Why is it so easy to decompile .NET IL-code into source code, compared to decompiling native x86 binaries? (Reflector produces quite good source code most of the time, while decompiling the output of a C++ compiler is almost impossible.)
Is it because IL contains a lot of meta data? Or is it because IL is a higher abstraction than x86 instructions? I did some research and found the following two usefull articles, but neither of them answers my question.
- MSIL Decompiler Theory
- C Decompiler - Quick primer
I think you've got the most important bits already.
- As you say, there's more metadata available. I don't know the details of what is emitted by a C or C++ compiler, but I suspect far more names and similar information are included in IL. Just look at what the decompiler knows about what's in a particular stack frame, for example - as far as the x86 is concerned, you only know how the stack is used ; in IL you know what the contents of the stack represent (or at least, the type - not the semantic meaning!)
- Again, as you've already mentioned, IL is a higher level abstraction than x86. x86 has no idea what a method or function call is, or an event, or a property etc. IL has all that information still within it.
- Typically C and C++ compilers optimise much more heavily than (say) the C# compiler. This is because the C# compiler assumes that most of the optimisation can still be performed later - by the JIT. In some ways it makes sense for the C# compiler not to try to do much optimisation, as there are various bits of information which are available to the JIT but not the C# compiler. Optimised code is harder to decompile, because it's further away from being a natural representation of the original source code.
- IL was designed to be JIT-compiled; x86 was designed to be executed natively (admittedly via micro-code). The information the JIT compiler needs is similar to that that a decompiler would want, so a decompiler has an easier time with IL. In some ways this is really just a restatement of the second point.
There are a number of things that make reverse engineering il fairly easy.
Type information. This is massive. In x86 assembler, you have to infer the types of variables based on how they are used.

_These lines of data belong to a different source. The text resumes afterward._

theorem backed_declineBand {b : Band} {s : State} (hb : (books s).Backed) (hmem : b ∈ (books s).store)
    (hfree : b.holdsInk = false) (hready : b.request.ready = true) :
    (books (settleAsker b.request false s)).Backed := by
  have hstate : b.state = .counted ∨ b.state = .waitInk := by
    simp only [Band.request, Bool.and_eq_true, Bool.or_eq_true, beq_iff_eq] at hready
    exact hready.1
  refine hb.changeBand (f := fun b => { b with state := .waitInk }) hmem rfl (hb.whole b hmem) (fun hs => ?_)
    (fun hs => ?_) (by simp [hfree]) (ink_with_state (by rw [hfree]; rfl))
  · simp [hs] at hstate
  · simp [hs] at hstate

theorem markGranted_of_ne {n : Nat} {o : Op} (h : o.serial ≠ n) : o.markGranted n = o := by
  obtain ⟨serial, owner, work, rest⟩ := o
  cases work with
  | feed src rows => rfl
  | clean strength flush granted => exact if_neg h

/-- R66: a CLEAN that waits has its flush granted. -/
theorem backed_grantClean {o : Op} {r : Request} {s : State} (hb : (books s).Backed) (hmem : o ∈ (books s).waiting)
    (hr : o.request? = some r) (hgrant : grantable s r.amounts = true) :
    (books (settleAsker r true (grantInk r.amounts s))).Backed := by
  obtain ⟨n, owner, work, rest⟩ := o
  cases work with
  | feed src rows => cases hr
  | clean strength flush granted =>
    cases granted with
    | true => cases hr
    | false =>
      obtain rfl := Option.some.inj hr
      have hmark : Op.markGranted n = fun w => if w.serial = n then w.markGranted n else w :=
        funext fun w => by
          split
          · rfl
          · next hw => exact markGranted_of_ne hw
      have haccounts := sound_grantInk (hb.flushes _ hmem) hgrant hb.sound
      have hbooks : books (settleAsker ⟨n, .clean, flush, true⟩ true (grantInk flush s)) = { books s with
          accounts := (grantInk flush s).ink.accounts, waiting := (books s).waiting.map (Op.markGranted n) } := by
        exact congrArg (fun g : Books => { g with waiting := g.waiting.map (Op.markGranted n) })
          (books_grantInk flush s)
      rw [hbooks, hmark]
      exact hb.grantOp (f := Op.markGranted n) hmem (by simp [Op.markGranted])
        (by simp [Op.markGranted, Op.flushOf]) rfl
        (by simp [Op.markGranted, Op.ready]) (fun c => (haccounts c).1) (fun c => (haccounts c).2.1)
        fun c => (haccounts c).2.2 ▸ hb.residues c

theorem settleAsker_declined {o : Op} {r : Request} (hr : o.request? = some r) (s : State) :
    settleAsker r false s = s := by
  unfold Op.request? at hr
  split at hr
  · obtain rfl := Option.some.inj hr
    rfl
  · cases hr

/-- R66, R86: the answer to a request that is ready. -/
theorem keeps_answerRequest {r : Request} {s : State} (hr : asker s = some r) (hready : r.ready = true) :
    (books s).Keeps (books (answerRequest r s)) := by
  unfold answerRequest
  split
  · next hgrant =>
    rw [books_endWaits]
    refine ⟨fun hs => residues_settleAsker r true (residues_grantInk hs), fun hb => ?_⟩
    obtain ⟨b, hmem, hfree, rfl⟩ | ⟨o, hmem, ho⟩ := asker_cases hr
    · exact backed_grantBand hb hmem hfree hready hgrant
    · exact backed_grantClean hb hmem ho hgrant
  · rw [books_declineWaits]
    refine ⟨fun hs => residues_settleAsker r false hs, fun hb => ?_⟩
    obtain ⟨b, hmem, hfree, rfl⟩ | ⟨o, hmem, ho⟩ := asker_cases hr
    · exact backed_declineBand hb hmem hfree hready
    · rwa [settleAsker_declined ho]

/-! ### Entry into the head operation queue (R56, R68) -/

/-- R68, R69: a RESERVED band enters the queue. -/
theorem keeps_bandEntered {b : Band} {s : State} (hmem : b ∈ (books s).store) (hready : bandReady s b = true) :
    (books s).Keeps (books (bandEntered b s)) := by
  have hstate : b.state = .reserved := by
    simp only [bandReady, Bool.and_eq_true, beq_iff_eq] at hready
    obtain ⟨⟨⟨hstate, -⟩, -⟩, -⟩ := hready
    exact hstate
  have hholds : b.holdsInk = true := by simp [Band.holdsInk, hstate]
  refine .of_accounts rfl fun hb => ?_
  have hqueued := hb.changeBand (f := fun b => { b with state := .queued }) hmem rfl (hb.whole b hmem)
    (by simp [hstate]) (by simp [hstate]) (fun _ => rfl) (ink_with_state (by rw [hholds]; rfl))
  exact hqueued.nameBand (b := { b with state := .queued }) (List.mem_map.2 ⟨b, hmem, if_pos rfl⟩) rfl

theorem keeps_enterQueue (s : State) : (books s).Keeps (books (enterQueue s)) := by
  have hband (b : Band) (hb : s.path.store.find? Band.waits = some b) :
      (books s).Keeps (books (if bandReady s b then bandEntered b s else s)) := by
    split
    · exact keeps_bandEntered (List.mem_of_find?_eq_some hb) ‹_›
    · exact .refl _
  have hop (o : Op) (ho : s.path.waiting.head? = some o) : (books s).Keeps (books (if o.ready then
      s.onPath fun p =>
        { p with waiting := p.waiting.filter fun w => w.serial != o.serial, queue := p.queue ++ [.op o] }
      else s)) := by
    split
    · exact Books.keeps_enterOp (h := books s) (List.mem_of_head? ho) ‹_›
    · exact .refl _
  unfold enterQueue
  dsimp only
  split
  · next b o hb ho =>
    split
    · exact hop o ho
    · exact hband b hb
  · next b hb _ => exact hband b hb
  · next o _ ho => exact hop o ho
  · exact .refl _

theorem keeps_enterAbortFeed (s : State) : (books s).Keeps (books (enterAbortFeed s)) := by
  unfold enterAbortFeed
  split
  · exact .refl _
  · next hwait =>
    split
    · exact Books.keeps_enterAbortFeed (h := books s) hwait
    · exact .refl _

end Sys2Proof.Machine

namespace Sys2Proof.Machine

/-! ### The takes of the intake (R50, R55, R63, R70, R71) -/

theorem keeps_take {k : StreamKind} {can : IntakeEntry → State → Bool} {act : IntakeEntry → State → State}
    (hact : ∀ e s, (books s).Keeps (books (act e s))) (s : State) : (books s).Keeps (books (take k can act s)) := by
  unfold take
  (repeat' split)
  · exact .refl _
  · next rest _ _ => exact hact _ (s.onLink fun l => { l with intake := rest })
  · exact .refl _

@[simp] theorem books_answerTake (e : IntakeEntry) (r : State × Status) : books (answerTake e r) = books r.1 := by
  simp [answerTake]

theorem nodup_channelsOf (mask : Nat) : (channelsOf mask).Nodup := (List.nodup_finRange 12).filter _

theorem keeps_ariseFeed (src : FeedSource) (rows : Nat) (s : State) :
    (books s).Keeps (books (ariseOp (.feed src rows) s)) :=
  Books.keeps_arise (h := books s) rfl List.nodup_nil fun _ => rfl

/-- R71: a CLEAN names each channel of its mask once. -/
theorem keeps_ariseClean (strength mask : Nat) (volume : Chan → Nat) (s : State) :
    (books s).Keeps (books (ariseOp (.clean strength ((channelsOf mask).map fun c => (c, volume c)) false) s)) := by
  refine Books.keeps_arise (h := books s) rfl ?_ fun hready => (nomatch hready)
  change (((channelsOf mask).map fun c => (c, volume c)).map Prod.fst).Nodup
  rw [List.map_map]
  exact (List.map_id (channelsOf mask)).symm ▸ nodup_channelsOf mask

theorem keeps_judgeFeed (e : IntakeEntry) (s : State) : (books s).Keeps (books (judgeFeed e s)) := by
  unfold judgeFeed
  (repeat' split)
  · exact .of_eq (by simp)
  · exact .of_eq (by simp)
  · exact .of_eq (by simp)
  · exact .trans (keeps_ariseFeed _ _ s) (.of_eq (books_movePlan _ _))

theorem keeps_judgeClean (body : List Byte) (s : State) : (books s).Keeps (books (judgeClean body s).1) := by
  unfold judgeClean
  split
  · exact .refl _
  · split
    · split
      · exact .refl _
      · exact keeps_ariseClean _ _ _ s
    · exact .refl _

theorem keeps_closeItemTake (i : Item) (s : State) : (books s).Keeps (books (closeItemTake i s)) := by
  have hclosed : (books s).Keeps (books (if 0 < i.openRows then closePanel i.uid true none s else s)) := by
    split
    · exact keeps_closePanel _ _ _ s
    · exact .refl _
  unfold closeItemTake
  dsimp only
  refine hclosed.trans (.of_eq ?_)
  generalize (if 0 < i.openRows then closePanel i.uid true none s else s) = u
  split <;> simp

theorem keeps_judgeItemClose (body : List Byte) (s : State) : (books s).Keeps (books (judgeItemClose body s).1) := by
  unfold judgeItemClose
  split
  · exact .refl _
  · split
    · exact .refl _
    · split
      · exact keeps_closeItemTake _ s
      · exact .refl _

theorem keeps_judgeTableLoad (body : List Byte) (s : State) : (books s).Keeps (books (judgeTableLoad body s).1) := by
  unfold judgeTableLoad
  split
  · exact .refl _
  · split
    · exact .refl _
    · exact keeps_commitContent _ s

/-- R63: a band just accepted has counted no drops. -/
theorem whole_newBand (s : State) (b : BandBody) (m : Vector MapEntry 12) (i : Item) (panel : Nat) :
    (newBand s b m i panel).Whole := by
  refine ⟨?_, fun k hk => ?_⟩
  · have hchan : ((channelsOf b.mask).map (newChannel m)).map BandChannel.chan = channelsOf b.mask := by
      rw [List.map_map]
      exact List.map_id _
    rw [newBand, hchan]
    exact nodup_channelsOf b.mask
  · obtain ⟨c, -, rfl⟩ := List.mem_map.1 hk
    exact ⟨le_rfl, Nat.le_of_eq rfl⟩

theorem keeps_acceptBand (e : IntakeEntry) (b : BandBody) (m : Vector MapEntry 12) (i : Item) (s : State) :
    (books s).Keeps (books (acceptBand e b m i s)) := by
  have hlead : (books s).Keeps (books (if i.firstRow.isNone then planLead i s else s)) := by
    split
    · exact .of_eq (books_planLead i s)
    · exact .refl _
  have hclosed (u : State) :
      (books u).Keeps (books (if closesPanel s i then closePanel i.uid false none u else u)) := by
    split
    · exact keeps_closePanel _ _ _ u
    · exact .refl _
  unfold acceptBand
  dsimp only
  refine hlead.trans ((hclosed _).trans ?_)
  generalize (if closesPanel s i = true then closePanel i.uid false none _ else _) = u
  generalize hv : mapItem i.uid (Item.countBand u.items.planRow u.path.nextArise b.rows) u = v
  have hbooks : books v = books u := hv ▸ books_mapItem _ _ _
  have hnext : u.path.nextArise = v.path.nextArise := congrArg Books.nextArise hbooks.symm
  rw [hnext, ← hbooks]
  exact Books.keeps_accept (h := books v) (b := newBand v b m i (panelIndex v i.uid)) rfl rfl (whole_newBand _ _ _ _ _)

theorem keeps_refuseBand (e : IntakeEntry) (st : Status) (s : State) :
    (books s).Keeps (books (refuseBand e st s)) := by
  have hcaptured : books (if st = .badRecord then capture (bandWire e.tag e.length e.body) e.length true s else s) =
      books s := by
    split <;> simp
  unfold refuseBand
  dsimp only
  rw [books_reply]
  exact .trans (.of_eq hcaptured) (Books.keeps_rx (rx := .dropping) fun _ _ _ _ h => (nomatch h))

theorem keeps_judgeBandItem (e : IntakeEntry) (b : BandBody) (m : Vector MapEntry 12) (s : State) :
    (books s).Keeps (books (judgeBandItem e b m s)) := by
  unfold judgeBandItem
  split
  · exact keeps_refuseBand _ _ _
  · (repeat' split)
    · exact keeps_refuseBand _ _ _
    · exact keeps_refuseBand _ _ _
    · exact keeps_acceptBand _ _ _ _ _
    · exact .trans (.of_eq (books_extendReservation _ s)) (keeps_acceptBand _ _ _ _ _)
    · exact .trans (keeps_refuseBand _ _ _) (keeps_abortItem _ _ _)

theorem keeps_judgeBand (e : IntakeEntry) (s : State) : (books s).Keeps (books (judgeBand e s)) := by
  unfold judgeBand
  (repeat' split)
  · exact keeps_refuseBand _ _ _
  · exact keeps_refuseBand _ _ _
  · exact keeps_refuseBand _ _ _
  · exact keeps_judgeBandItem _ _ _ _

/-! ### The resets (R17 to R19, R96) -/

/-- R18, R96: at power-on the sub-tanks stand at their floor and nothing is held. -/
theorem backed_reset : (books State.reset).Backed := by
  have haccount (c : Chan) : (books State.reset).accounts[c] = Account.reset := Vector.getElem_replicate _
  refine {
    sound := fun c => ?_, reserved := fun c => ?_, residues := fun c => ?_, whole := ?_, flushes := ?_,
    remainder := fun _ h => (nomatch h), bandSerials := List.nodup_nil, opSerials := List.nodup_nil, bandsArisen := ?_,
    opsArisen := ?_, filling := fun _ _ _ _ h => (nomatch h), counting := fun _ h => (nomatch h),
    names := fun n h => ?_ }
  · rw [haccount]
    exact ⟨by decide, by decide⟩
  · rw [haccount]
    rfl
  · rw [haccount]
    decide
  · exact fun b hb => (nomatch hb)
  · exact fun b hb => (nomatch hb)
  · exact fun b hb => (nomatch hb)
  · exact fun b hb => (nomatch hb)
  · obtain h | h := h <;> cases h

theorem books_restartAll (now : Time) (s : State) : books (restartAll now s) = books State.reset := by
  obtain ⟨ns, slots, -, -, -, heq⟩ := restartAll_eq now s
  rw [heq]
  rfl

theorem keeps_of_reset (h : Books) : h.Keeps (books State.reset) :=
  ⟨fun _ => backed_reset.residues, fun _ => backed_reset⟩

theorem keeps_restartAll (now : Time) (s : State) : (books s).Keeps (books (restartAll now s)) := by
  rw [books_restartAll]
  exact keeps_of_reset _

theorem keeps_resetAll (s : State) : (books s).Keeps (books (resetAll s)) := by
  have hrestarted := keeps_restartAll s.now s
  unfold resetAll
  dsimp only
  generalize restartAll s.now s = v at hrestarted ⊢
  refine hrestarted.trans (Books.keeps_rx (h := books v) (rx := s.link.rx.dropped) fun n wire length tag h => ?_)
  cases hrx : s.link.rx <;> simp [hrx, Rx.dropped] at h

theorem keeps_linkReset (stream : Bool) (s : State) : (books s).Keeps (books (linkReset stream s)) := by
  have hflushed : (books s).Keeps (books (s.onLink (Link.flushed stream))) := by
    refine Books.keeps_rx (h := books s) fun n wire length tag h => ?_
    cases stream with
    | false => cases h
    | true =>
      rw [State.onLink_link] at h
      cases hrx : s.link.rx <;> simp [Link.flushed, hrx, Rx.dropped] at h
  unfold linkReset
  rw [books_abortOpenJob]
  refine hflushed.trans ?_
  unfold abortOpenItem
  split
  · exact keeps_abortItem _ _ ((s.onLink (Link.flushed stream)).onTables TableStore.freed)
  · exact .refl _

/-! ### The express records (R6) -/

theorem keeps_tableCommit (body : List Byte) (s : State) : (books s).Keeps (books (tableCommit body s).1) := by
  unfold tableCommit
  dsimp only
  (repeat' split) <;> try exact .refl _
  exact keeps_commitContent _ (s.onTables TableStore.freed)

theorem keeps_itemAbort (body : List Byte) (s : State) : (books s).Keeps (books (itemAbort body s).1) := by
  unfold itemAbort
  split
  · exact .refl _
  · split
    · exact .refl _
    · split
      · exact .refl _
      · exact keeps_abortItem _ _ s

theorem keeps_holdRelease (body : List Byte) (s : State) : (books s).Keeps (books (holdRelease body s).1) := by
  unfold holdRelease
  split
  · exact .refl _
  · split
    · exact .refl _
    · split
      · exact .refl _
      · split
        · exact .trans (.of_eq (books_clearHolds _ s)) (keeps_abortItem _ _ _)
        · exact .of_eq (books_releaseHoldOf _ s)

structure. Information on the structure of the application is more available in il disassemblies. This, combined with type information, gives you an amazing amount of data. You're working at a pretty high level at this point (relative to x86 assembler). In native assembler, you have to infer the structure layouts (and even the fact that they are structures) based on how the data is used. Not impossible, but much more time consuming.
names. Knowing the names of things can be useful.
These things, combined, means you have quite a lot of data about the executable. Il is basically working at a level much closer to the source than a compiler of native code would be. The higher level the bytecode works at, the easier reverse engineering is, generally speaking.
C# and IL nearly map one-to-one. (This is less so with some newer C# 3.0 features.) The closeness of the mapping (and the lack of an optimizer in the C# compiler) makes things so 'reversible'.
Extending Brian's correct answer
If you think all IL is easily decompilable, I suggest writing a non-trivial F# program and attempting to decompile that code. F# does a lot of code transformations and hence has a very poor mapping from the actual emitted IL and the original code base. IMHO, it is significantly more difficult to look at decompiled F# code and get back the original program than it is for C# or VB.Net.